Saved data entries
● ● ●

-- ==== Sys2Proof/Machine/Key.lean ====
section
/-!
DEFINITION. The key engine (R342 to R355): fields, operand descriptors, acceptance, the six functions, streams and completion.
-/

namespace Sys2Proof.Machine

/-! ### Fields and operands (R342 to R345) -/

/-- What a key command does. -/
inductive KFn where
  | topk
  | sort
  | hist
  | scan
  | merge
  | perm
  deriving DecidableEq, Repr

/-- The fields of a key command. `flag` is .DESC, .ACC, .EXCL, .KEEPZ or .S. -/
structure KInfo where
  fn : KFn
  si : Bool
  so : Bool
  kt : Nat
  flag : Bool
  comb : Nat
  n : W32
  ldesc : W32
  param : W32
  deriving DecidableEq, Repr

/-- The fields of a key command, `none` for another instruction. -/
def kInfo : Instr → Option KInfo
  | .ktopk si so kt b0 b1 b2 => some { fn := .topk, si := si, so := so, kt := kt.toNat, flag := false, comb := 0, n := b0, ldesc := b1, param := b2 }
  | .ksort si so desc kt b0 b1 b2 => some { fn := .sort, si := si, so := so, kt := kt.toNat, flag := desc, comb := 0, n := b0, ldesc := b1, param := b2 }
  | .khist si so acc b0 b1 b2 => some { fn := .hist, si := si, so := so, kt := 0, flag := acc, comb := 0, n := b0, ldesc := b1, param := b2 }
  | .kscan si so excl kt b0 b1 b2 => some { fn := .scan, si := si, so := so, kt := kt.toNat, flag := excl, comb := 0, n := b0, ldesc := b1, param := b2 }
  | .kmerge fn keepz kt b0 b1 b2 => some { fn := .merge, si := false, so := false, kt := kt.toNat, flag := keepz, comb := fn.toNat, n := b0, ldesc := b1, param := b2 }
  | .kpermG b0 b1 b2 => some { fn := .perm, si := false, so := false, kt := 0, flag := false, comb := 0, n := b0, ldesc := b1, param := b2 }
  | .kpermS b0 b1 b2 => some { fn := .perm, si := false, so := false, kt := 0, flag := true, comb := 0, n := b0, ldesc := b1, param := b2 }
  | _ => none

/-- The reference in a slot of a descriptor (R344). -/
def slotRef (desc : List Byte) (j : Nat) : Word := leBv 64 (slice desc (8 * j) 8)

/-- A slot names no operand. -/
abbrev refNone (v : Word) : Bool := v.getLsbD 6
/-- Handle of a reference. -/
abbrev refHandle (v : Word) : Nat := (v.extractLsb' 0 6).toNat
/-- Offset of a reference. -/
abbrev refOffset (v : Word) : Nat := (v.extractLsb' 32 32).toNat

/-- KTOPK's k and E; KHIST's B and SH; KPERM's W. -/
abbrev KInfo.k (i : KInfo) : Nat := (i.param.extractLsb' 0 4).toNat
/-- E. -/
abbrev KInfo.e (i : KInfo) : Nat := (i.param.extractLsb' 4 12).toNat + 1
/-- B. -/
abbrev KInfo.bins (i : KInfo) : Nat := (i.param.extractLsb' 0 12).toNat + 1
/-- SH. -/
abbrev KInfo.shift (i : KInfo) : Nat := (i.param.extractLsb' 16 5).toNat
/-- W. -/
abbrev KInfo.w (i : KInfo) : Nat := (i.param.extractLsb' 0 10).toNat + 1

/-- The first output slot of a function (R345). -/
def KInfo.outSlot (i : KInfo) : Nat := if i.fn == .sort then 2 else 1

/-- What a slot must hold: an operand, nothing, or either. -/
def slotNeed (i : KInfo) (desc : List Byte) (j : Nat) : Need :=
  if i.si && j = 0 then .no
  else if i.so && j = i.outSlot then .no
  else
    match i.fn, j with
    | .topk, 0 | .topk, 1 => .req
    | .topk, 2 => .opt
    | .sort, 0 | .sort, 2 => .req
    | .sort, 1 => .opt
    | .sort, 3 => if refNone (slotRef desc 1) then .no else .req
    | .hist, 0 | .hist, 1 => .req
    | .hist, 2 => if i.so && i.flag then .req else .no
    | .scan, 0 | .scan, 1 => .req
    | .merge, j => if j < 6 then .req else .no
    | .perm, j => if j < 3 then .req else .no
    | _, _ => .no

/-- The fixed length of an operand in bytes; KPERM's bounded operand has none (R344). -/
def slotLen (i : KInfo) (j : Nat) : Option Nat :=
  let n := i.n.toNat
  match i.fn with
  | .topk => some (if j = 0 then 4 * n * i.e else 4 * n * i.k)
  | .sort | .scan => some (4 * n)
  | .hist => some (if j = 0 then 4 * n else 4 * i.bins)
  | .merge => some (if j < 2 then 4 * n else if j < 4 then 4 * i.param.toNat else 4 * (n + i.param.toNat))
  | .perm => if j = 1 then some (4 * n) else if (j = 2) == !i.flag then some (4 * i.w * n) else none

/-- The bytes that an operand takes in its tile: offset and length; the bounded one runs to the end of the tile. -/
def slotRange (s : State) (core : Nat) (i : KInfo) (desc : List Byte) (j : Nat) : Nat × Nat :=
  let v := slotRef desc j
  (refOffset v, (slotLen i j).getD ((getTile s core (refHandle v)).size - refOffset v))

/-- The slots that name operands. -/
def usedSlots (desc : List Byte) : List Nat := (List.range 8).filter fun j => !refNone (slotRef desc j)

/-! ### Acceptance (R352) -/

/-- COUNT and PARAM within their ranges: the field at fault (R343). -/
def kFieldFault (i : KInfo) : Option W32 :=
  let big := fun (v : W32) (lim : Nat) => lim.blt v.toNat
  match i.fn with
  | .topk => if i.n = 0 ∨ big i.n 65536 then some i.n else if i.k = 0 ∨ i.k > 8 ∨ i.param.extractLsb' 16 16 ≠ 0 ∨ i.k > i.e then some i.param else none
  | .sort => if big i.n 65536 then some i.n else none
  | .hist => if big i.n 16777216 then some i.n else if i.param.extractLsb' 12 4 ≠ 0 ∨ i.param.extractLsb' 21 11 ≠ 0 then some i.param else none
  | .scan => if big i.n 16777216 then some i.n else none
  | .merge => if big i.n 65536 then some i.n else if big i.param 65536 then some i.param else none
  | .perm => if big i.n 16777216 then some i.n else if i.param.extractLsb' 10 22 ≠ 0 then some i.param else none

/-- A slot that breaks R344 or R345. -/
def slotBad (i : KInfo) (desc : List Byte) (j : Nat) : Bool :=
  let v := slotRef desc j
  v.extractLsb' 7 25 != 0 || (refNone v && (refOffset v != 0 || refHandle v != 0)) || !(slotNeed i desc j).ok (!refNone v) || refOffset v % 4 != 0

/-- Two operands that may coincide (R352 check 7). -/
def mayCoincide (i : KInfo) (a b : Nat) : Bool :=
  (i.fn == .sort && ((a = 0 && b = 2) || (a = 1 && b = 3))) || (i.fn == .scan && a = 0 && b = 1)

/-- Two operands overlap in a tile. -/
def slotsOverlap (s : State) (core : Nat) (i : KInfo) (desc : List Byte) (a b : Nat) : Bool :=
  let (oa, la) := slotRange s core i desc a
  let (ob, lb) := slotRange s core i desc b
  refHandle (slotRef desc a) == refHandle (slotRef desc b) && oa.blt (ob + lb) && ob.blt (oa + la) && la != 0 && lb != 0 &&
    !(mayCoincide i a b && oa == ob && la == lb)

/-- The checks of R352 in their order. -/
def keyCheck (s : State) (core : Nat) (i : KInfo) (desc : List Byte) : Option (Byte × Word) :=
  let w := fun (n : Nat) => BitVec.ofNat 64 n
  if i.ldesc.extractLsb' 15 17 ≠ 0 then some (cPERMISSION, i.ldesc.setWidth 64)
  else if i.ldesc.toNat % 64 ≠ 0 then some (cALIGN, i.ldesc.setWidth 64)
  else
    match kFieldFault i with
    | some v => some (cFORMAT, v.setWidth 64)
    | none =>
      match (List.range 8).find? fun j => slotBad i desc j with
      | some j => some (cFORMAT, w j)
      | none =>
        let used := usedSlots desc
        let tile := fun (j : Nat) => getTile s core (refHandle (slotRef desc j))
        match used.find? fun j => !(tile j).valid with
        | some j => some (cPERMISSION, w (refHandle (slotRef desc j)))
        | none =>
          match used.find? fun j => (tile j).ring with
          | some j => some (cOWNER, w (refHandle (slotRef desc j)))
          | none =>
            match used.find? fun j => (slotLen i j).any fun l => refOffset (slotRef desc j) + l > (tile j).size with
            | some j => some (cPERMISSION, w j)
            | none => (used.find? fun j => (used.filter fun a => a < j).any fun a => slotsOverlap s core i desc a j).map fun j => (cFORMAT, w j)

/-- The handles of a descriptor. -/
def descHandles (desc : List Byte) : List Nat := (usedSlots desc).map fun j => refHandle (slotRef desc j)

/-- The outstanding key command with an identifier. -/
def kCommand (s : State) (core id : Nat) : Option (Cmd × KInfo) :=
  match (s.core core).cmd id with
  | none => none
  | some c =>
    match decodeCommand c.cmd with
    | .error _ => none
    | .ok x => (kInfo x).map fun i => (c, i)

/-! ### The functions (R346 to R351) -/

/-- m(x) of a key (the comparison order). -/
def keyOrder (kt : Nat) (x : W32) : Nat :=
  if kt = 0 then x.toNat
  else if kt = 1 then (x ^^^ 0x80000000).toNat
  else if fp32.isNan x.toNat then 0xFFFFFFFF
  else if x.getLsbD 31 then (~~~x).toNat
  else (x ||| 0x80000000).toNat

/-- Insert before the first entry that does not stand strictly ahead. -/
def insertKey {α : Type} (ahead : α → α → Bool) (x : α) : List α → List α
  | [] => [x]
  | y :: r => if ahead y x then y :: insertKey ahead x r else x :: y :: r

/-- A stable sort: an entry stands ahead of another when `ahead` says so. -/
def stableSort {α : Type} (ahead : α → α → Bool) : List α → List α
  | [] => []
  | x :: r => insertKey ahead x (stableSort ahead r)

/-- Cut a list into segments of `l` entries; `fuel` bounds their number. -/
def segments {α : Type} (l : Nat) : Nat → List α → List (List α)
  | 0, _ => []
  | fuel + 1, xs => if xs.isEmpty then [] else xs.take l :: segments l fuel (xs.drop l)

/-- The segment length of KSORT and KSCAN (R343). -/
def segLen (i : KInfo) : Nat := if i.param = 0 ∨ i.param.toNat > i.n.toNat then max i.n.toNat 1 else i.param.toNat

/-- KTOPK: the experts and keys of one token (R346). -/
def topkToken (kt k : Nat) (keys : List W32) : List (Nat × W32) :=
  ((stableSort (fun a b => keyOrder kt b.2 < keyOrder kt a.2) (keys.zipIdx.map fun x => (x.2, x.1))).take k)

/-- KSORT: sorted pairs (R347). -/
def sortPairs (i : KInfo) (ps : List (W32 × W32)) : List (W32 × W32) :=
  (segments (segLen i) (ps.length + 1) ps).flatMap fun seg =>
    stableSort (fun a b => if i.flag then keyOrder i.kt b.1 < keyOrder i.kt a.1 else keyOrder i.kt a.1 < keyOrder i.kt b.1) seg
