-- ==== Sys2Proof/Machine/Power.lean ====
section
/-!
DEFINITION. Power: levels and their ramps (R420 to R422), the ramp table (R424), the slew limiter (R425, R426), thermal trips and the
loss of firmware (R427, R428), reset and boot (R440 to R442), attestation (R444), performance counters (R439).
-/

namespace Sys2Proof.Machine

/-! ### Levels (R421, R422) -/

/-- Start a ramp (R421): on the way down the meters switch to the new table first. -/
def startRamp (s : State) (k : Nat) (r : BitVec 2) : State :=
  s.modCluster k fun c =>
    { c with ramping := true, target := r, rampStart := s.pace, meter := if r.toNat < c.level.toNat then r else c.meter }

/-- A request for a level (R421); a tripped cluster holds LO (R427). Code 3 is ignored. -/
def levelRequest (s : State) (k : Nat) (r : BitVec 2) : State :=
  let c := s.cluster k
  if r == 3 || (c.tripped && r != 0) then s
  else if c.ramping then s.modCluster k fun c => { c with pend := r, pvalid := true }
  else if r == c.level then s
  else startRamp s k r

/-- LVLREQ (R421): writes are ignored while the firmware is lost (R428). -/
def execLvlreq (k : Nat) (code : BitVec 2) (s : State) : Res :=
  .next (if Config.clusters ≤ k || s.regs.fwloss then s else levelRequest s k code)

/-- The voltage of a cluster settles (R421); a pending request is then handled at the new level. -/
def settleRamp (s : State) (k : Nat) : State :=
  let t := s.modCluster k fun c =>
    { c with ramping := false, level := c.target, meter := if c.level.toNat < c.target.toNat then c.target else c.meter, pvalid := false }
  if (s.cluster k).pvalid then levelRequest t k (s.cluster k).pend else t

/-- LEVEL_RAMP_SETTLE (R421, R422): at least 1,800 ticks after the start of the ramp. -/
def execLevelRampSettle (k : Nat) (s : State) : Res :=
  .next (if !(s.cluster k).ramping || (s.pace - (s.cluster k).rampStart).toNat < 1800 then s else settleRamp s k)

/-- By the time `now` a ramp has settled that began 2,048 ticks before (R422); it settled then, and so did a second one that it led to. -/
def rampDue (s : State) (k : Nat) (now : BitVec 64) : Nat → State
  | 0 => s
  | fuel + 1 =>
    let c := s.cluster k
    if c.ramping && Nat.ble 2048 (now - c.rampStart).toNat then
      rampDue { settleRamp { s with pace := c.rampStart + 2048 } k with pace := s.pace } k now fuel
    else s

/-! ### The ramp table (R424) -/

/-- Entry `j` of a ramp table (R420). -/
def rampEntry (t : Word) (j : Nat) : Nat := (t.extractLsb' (4 * j) 4).toNat

/-- A legal table (R424). -/
def rampLegal (t : Word) : Bool :=
  (List.range 7).all (fun j => rampEntry t j ≤ rampEntry t (j + 1) && rampEntry t (j + 9) ≤ rampEntry t (j + 8)) &&
    (List.range 16).all (fun j => rampEntry t j ≤ 8) && rampEntry t 15 == 0

/-- RAMPTAB_WRITE (R420, R424). -/
def execRamptabWrite (k : Nat) (v : Word) (s : State) : Res :=
  .next (if Config.clusters ≤ k || (s.cluster k).lock || !rampLegal v then s else s.modCluster k fun c => { c with ramptab := v })

/-- LOCK (R420). -/
def execLock (k : Nat) (s : State) : Res :=
  .next (if Config.clusters ≤ k then s else s.modCluster k fun c => { c with lock := true })

/-! ### The slew limiter (R425, R426) -/

/-- UP (R425): the smallest rising entry above `a`, or `a` when there is none; at most entry 7. -/
def rampUp (t : Word) (a : Nat) : Nat :=
  min ((((List.range 8).map (rampEntry t)).find? fun x => a < x).getD a) (rampEntry t 7)

/-- DN (R425): the largest falling entry below `a`. -/
def rampDown (t : Word) (a : Nat) : Nat := (((List.range 8).map fun j => rampEntry t (j + 8)).filter fun x => x < a).foldl max 0

/-- The cores of a cluster in the order of their index in it (R19, R420). -/
def clusterCores (k : Nat) : List Nat :=
  (List.range 8).map fun i => coreAt (k / 10) (4 * (k % 2) + i % 4) (2 * (k % 10 / 2) + i / 4)

/-- An operator counts as active: it holds a grant or its started command has not committed (R425, R426). -/
def operatorBusy (s : State) (core : Nat) : Bool := (s.core core).mat.run.isSome || (s.core core).mat.grant.isSome

/-- The ready commands without a grant, one per operator: (core, command), the oldest ready first (R425): those that an earlier step found ready in
the order of that step, then those that are new in the order of their cores, so that a tie goes to the lower index (log 24). -/
def readyStarts (s : State) (k : Nat) : List (Nat × (Nat × Nat)) :=
  let all := (clusterCores k).filterMap fun c => (mCandidate s c).map fun e => (c, e)
  let old := (s.cluster k).seen.filter fun x => all.contains x
  old ++ all.filter fun x => !old.contains x

/-- SLEW_LIMITER_STEP (R425): at every pace tick that is a multiple of 4. -/
def execSlewLimiterStep (k : Nat) (s : State) : Res :=
  .next (
    let c := s.cluster k
    if Config.clusters ≤ k || s.pace.toNat % 4 ≠ 0 || c.slewAt == s.pace + 1 then s
    else
      let cores := clusterCores k
      let r := (cores.filter fun x => operatorBusy s x).length
      let ready := readyStarts s k
      let g := min ready.length (min (rampUp c.ramptab c.a) (rampEntry c.ramptab 7) - r)
      let given := ready.take g
      let t := given.foldl (fun t x => t.modMat x.1 fun m => { m with grant := some x.2 }) s
      let f := rampDown c.ramptab c.a - (r + g)
      let idle := (cores.filter fun x => !operatorBusy t x).take f
      (t.modCluster k fun c => { c with a := r + g + f, fillers := idle, slewAt := s.pace + 1, seen := ready.drop g }).count (k / 10) 3 f)

/-! ### Thermal sensors, converters, firmware (R427, R428) -/

/-- The DETAIL bytes of a thermal log record (R438 kind 7). -/
def thermalDetail (temp : BitVec 16) (por : Bool) : List Byte := natLe 2 temp.toNat ++ [if por then 1 else 0]

/-- A record of 32 bytes as the log holds it (R438). -/
def logBytes (s : State) (kind die unit : Nat) (detail : List Byte) : List Byte :=
  natLe 2 kind ++ natLe 1 die ++ natLe 1 unit ++ natLe 4 0 ++ natLe 8 s.pace.toNat ++ (detail ++ List.replicate 16 0).take 16

/-- The package after a reset of its power: what the host holds stays, and the schedule and the model's own counters go on. -/
def darkPackage (s : State) : State :=
  { State.reset with sched := s.sched, fresh := s.fresh, nextId := s.nextId, hostMem := s.hostMem, hostOut := s.hostOut, rollback := s.rollback }

/-- THERMAL_TRIP (R427): at 105 °C the cluster requests LO and its ceiling falls to FDEFLO; at 125 °C the package enters power-on reset
and the record is kept. -/
def execThermalTrip (k : Nat) (temp : BitVec 16) (s : State) : Res :=
  .next (
    if Config.clusters ≤ k || temp.toNat < 105 then s
    else if 125 ≤ temp.toNat then
      let d := darkPackage s
      { d with regs := { d.regs with kept := some (logBytes s 7 (k / 10) k (thermalDetail temp true)) } }
    else if (s.cluster k).tripped then s
    else logRecord (levelRequest (s.modCluster k fun c => { c with tripped := true }) k 0) 7 (k / 10) k (thermalDetail temp false))

/-- THERMAL_TRIP_CLEAR (R427): the sensor reads 95 °C. -/
def execThermalTripClear (k : Nat) (s : State) : Res :=
  .next (if (s.cluster k).tripped then s.modCluster k fun c => { c with tripped := false } else s)

/-- CONVERTER_CURRENT_LIMIT (R420, R427). -/
def execConverterCurrentLimit (k : Nat) (s : State) : Res :=
  .next (
    if Config.clusters ≤ k then s
    else s.modCluster k fun c => { c with occnt := if c.occnt == 0xFFFFFFFF then c.occnt else c.occnt + 1 })

/-- HBEAT (R428): a loss ends. -/
def execHbeat (s : State) : Res := .next { s with regs := { s.regs with lastBeat := s.pace, fwloss := false } }

/-- FWLOSS (R428): 10 ms without a heartbeat, or an update of the power controller. -/
def execFwloss (update : Bool) (s : State) : Res :=
  .next (
    if s.regs.fwloss || !(update || 10000000 ≤ (s.pace - s.regs.lastBeat).toNat) then s
    else
      (List.range Config.clusters).foldl (fun t k =>
        let c := t.cluster k
        if c.level == 2 || (c.ramping && c.target == 2) then levelRequest t k 1 else t.modCluster k fun c => { c with pvalid := false, pend := 0 })
        ({ s with regs := { s.regs with fwloss := true } } : State))

/-! ### Reset and boot (R440 to R442) -/

/-- A failure of a boot step: the step, the code of R441 and the unit. -/
abbrev BootFail := BitVec 3 × BitVec 8 × BitVec 8

/-- The failures that R441 assigns to the steps of R440 and that an event brings; no slot that verifies (0x10) follows from the flash. -/
def bootFailOk (f : BootFail) : Bool :=
  let step := f.1.toNat
  let unit := f.2.2.toNat
  match f.2.1.toNat with
  | 0x20 => step == 4 && unit < 8
  | 0x30 => step == 5 && unit < 4
  | 0x31 => step == 5 && unit < 8
  | 0x40 => 1 ≤ step && step ≤ 6 && unit < 40
  | _ => false

/-- BOOTSTAT (R441). -/
def bootWord (failover : Bool) (unit step code : BitVec 8) : W32 := (if failover then (1 : BitVec 8) else 0) ++ unit ++ step ++ code

/-- Step 3 of R440: the ramp tables are loaded, where legal, and locked. -/
def loadRamps (s : State) (tabs : List Word) : State :=
  (List.range Config.clusters).foldl (fun t k => t.modCluster k fun c =>
    { c with lock := true, ramptab := match tabs[k]? with | some v => if rampLegal v then v else c.ramptab | none => c.ramptab }) s

/-- The boot stops at a step (R440): BOOTSTAT holds the failure, and only BAR0 is enabled. -/
def bootStops (s : State) (failover : Bool) (f : BootFail) : State :=
  { s with powered := false, regs := { s.regs with bootstat := bootWord failover f.2.2 (f.1.setWidth 8) f.2.1 } }

/-- Steps 3 to 6 of R440, up to a step that fails. -/
def bootFrom3 (s : State) (failover : Bool) (fail : Option BootFail) (tabs : List Word) : State :=
  match fail with
  | some f => bootStops (if f.1.toNat < 4 then s else loadRamps s tabs) failover f
  | none => { loadRamps s tabs with powered := true, regs := { s.regs with bootstat := bootWord failover 0 6 1 } }

/-! ### Firmware images (R443) -/

/-- The rollback counter of a KIND. -/
def rollbackOf (s : State) (kind : Nat) : BitVec 32 := (s.rollback.lookup kind).getD (Config.rollback kind)

/-- The VERSION of an image. -/
def imageVersion (img : List Byte) : BitVec 32 := leBv 32 (slice img 8 4)

/-- The payload of an image. -/
def imagePayload (img : List Byte) : List Byte := slice img 5440 (leAt img 12 4)

/-- The bytes that both signatures of an image sign. -/
def signedBytes (img : List Byte) : List Byte := img.take 64 ++ natLe 64 (Config.sha512 (imagePayload img)).toNat

/-- An image of a KIND verifies: the key block (bytes 64 to 2,047) has the fused hash, both signatures are valid, and VERSION is at least the
rollback counter. A slot without the MAGIC and the KIND holds no such image (log 8). -/
def imageVerifies (s : State) (kind : Nat) (img : List Byte) : Bool :=
  leAt img 0 4 == 0x57465848 && leAt img 4 2 == kind && Config.sha384 (slice img 64 1984) == Config.keyHash &&
    Config.edValid (slice img 64 32) (slice img 2048 64) (signedBytes img) &&
    Config.mlValid (slice img 96 1952) (slice img 2112 3309) (signedBytes img) &&
    (rollbackOf s kind).ule (imageVersion img)

/-- The flash slot from which a KIND boots: slot 0 is tried first (log 8). -/
def bootSlot (s : State) (kind : Nat) : Option Nat := [0, 1].find? fun i => imageVerifies s kind (Config.flash kind i)

/-- An image boots from a slot: with FLAGS bit 0 set the rollback counter advances to VERSION. -/
def bootImage (s : State) (kind slot : Nat) : State :=
  let img := Config.flash kind slot
  { s with
    images := (kind, slot) :: s.images
    rollback := if leAt img 6 2 % 2 == 1 then (kind, imageVersion img) :: s.rollback.filter (fun e => e.1 != kind) else s.rollback }

/-- Step 2 of R440 for the KINDs of a list: the state, and the KIND of which no slot verifies. -/
def bootImages (s : State) : List Nat → State × Option Nat
  | [] => (s, none)
  | k :: ks =>
    match bootSlot s k with
    | none => (s, some k)
    | some i => bootImages (bootImage s k i) ks

/-- Steps 2 to 6 of R440 with a security processor that works. -/
def bootFrom2 (s : State) (failover : Bool) (fail : Option BootFail) (tabs : List Word) : State :=
  match fail.filter fun f => f.1.toNat < 3 with
  | some f => bootStops s failover f
  | none =>
    match bootImages s [1, 2, 3, 4] with
    | (t, some k) => bootStops t failover (2, 0x10, BitVec.ofNat 8 k)
    | (t, none) => bootFrom3 t failover fail tabs

/-- POWER_ON_RESET (R440, R441): every unit starts afresh; the sequence stops at a step that fails. -/
def execPowerOnReset (m0ok m1ok : Bool) (fail : Option BootFail) (tabs : List Word) (s : State) : Res :=
  .next (
    let d0 := darkPackage s
    let d := { d0 with regs := { d0.regs with kept := s.regs.kept } }
    if !(fail.map bootFailOk).getD true then s
    else if !m0ok && !m1ok then bootStops d false (2, 0x11, 0)
    else bootFrom2 { d with regs := { d.regs with secM1 := !m0ok } } (!m0ok) fail tabs)

/-- Steps 1 and 2 of R440 have run: STEP of BOOTSTAT is at least 3 (R441). -/
def startedUp (s : State) : Bool := (3 : BitVec 8).ule (s.regs.bootstat.extractLsb' 8 8)

/-- DEVRST (R442): steps 3 to 6. Every context is destroyed, device memory keeps its contents, scratchpad is cleared, and FAILOVER is 0, its value after
a device reset (R4, R441). A package on which steps 1 and 2 have not run, or at one of which the boot stopped, has no firmware that could run the
steps after them: the request has no effect (DEDUCED, log 82). -/
def execDevrst (fail : Option BootFail) (tabs : List Word) (s : State) : Res :=
  .next (
    if !startedUp s || !(fail.map fun f => bootFailOk f && 3 ≤ f.1.toNat).getD true then s
    else
      let d := darkPackage s
      bootFrom3 { d with mem := s.mem, poisoned := s.poisoned, images := s.images, regs := { d.regs with kept := s.regs.kept, secM1 := s.regs.secM1 } } false fail tabs)

/-! ### Attestation and counters (R439, R444) -/

/-- ATGO (R444): ignored while a report is being made. -/
def execAtgo (s : State) : Res := .next (if s.regs.atdone then { s with regs := { s.regs with atdone := false } } else s)

/-- The image of a KIND that runs, header and payload. -/
def runningImage (s : State) (k : Nat) : List Byte :=
  let img := Config.flash k ((s.images.lookup k).getD 0)
  img.take (5440 + leAt img 12 4)

/-- The record of an image of a report (R444). -/
def imageRecord (s : State) (k : Nat) : List Byte :=
  natLe 2 k ++ natLe 2 0 ++ natLe 4 (imageVersion (runningImage s k)).toNat ++ natLe 8 0 ++ natLe 64 (Config.sha512 (runningImage s k)).toNat

/-- The signed bytes of a report (R444). -/
def reportBody (s : State) (nonce : List Byte) : List Byte :=
  natLe 4 0x54415848 ++ natLe 2 1 ++ natLe 2 4 ++ natLe 4 5776 ++ natLe 4 0 ++ nonce ++ natLe 16 Config.deviceId.toNat ++
    [1, 2, 3, 4].flatMap (imageRecord s) ++ ([1, 2, 3, 4].flatMap fun k => natLe 4 (rollbackOf s k).toNat) ++ natLe 4 s.regs.bootstat.toNat ++ natLe 12 0 ++
    (List.range 1984).map Config.attestKey

/-- A whole report (R444): the signatures are over its first 2,400 bytes. -/
def reportBytes (s : State) (nonce : List Byte) : List Byte :=
  let b := reportBody s nonce
  b ++ (List.range 3373).map (Config.attestSignature b) ++ natLe 3 0

/-- ATTESTATION_REPORT_DONE (R444): the report stands in the buffer. -/
def execAttestationReportDone (s : State) : Res :=
  .next (
    if s.regs.atdone then s
    else
      let pa := s.regs.ataddr.toNat
      let t := writeHash s pa (reportBytes s (readHash s pa 32))
      { t with regs := { t.regs with atdone := true } })

/-- PCCTL_CLEAR (R439). -/
def execPcctlClear (die : Nat) (s : State) : Res :=
  .next { s with regs := { s.regs with counters := s.regs.counters.filter fun e => e.1 / 32 != die } }

end Sys2Proof.Machine
end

● ● ●

### AIM OF THE EXERCISE
In the entries above, one line contains "let big := fun" and another contains "22 ≠ 0 then some i.param else none". Reproduce exactly those two lines and the lines between them, nothing else.

### TASK RESULT
  let big := fun (v : W32) (lim : Nat) => lim.blt v.toNat
  match i.fn with
  | .topk => if i.n = 0 ∨ big i.n 65536 then some i.n else if i.k = 0 ∨ i.k > 8 ∨ i.param.extractLsb' 16 16 ≠ 0 ∨ i.k > i.e then some i.param else none
  | .sort => if big i.n 65536 then some i.n else none
  | .hist => if big i.n 16777216 then some i.n else if i.param.extractLsb' 12 4 ≠ 0 ∨ i.param.extractLsb' 21 11 ≠ 0 then some i.param else none
  | .scan => if big i.n 16777216 then some i.n else none
  | .merge => if big i.n 65536 then some i.n else if big i.param 65536 then some i.param else none
  | .perm => if big i.n 16777216 then some i.n else if i.param.extractLsb' 10 22 ≠ 0 then some i.param else none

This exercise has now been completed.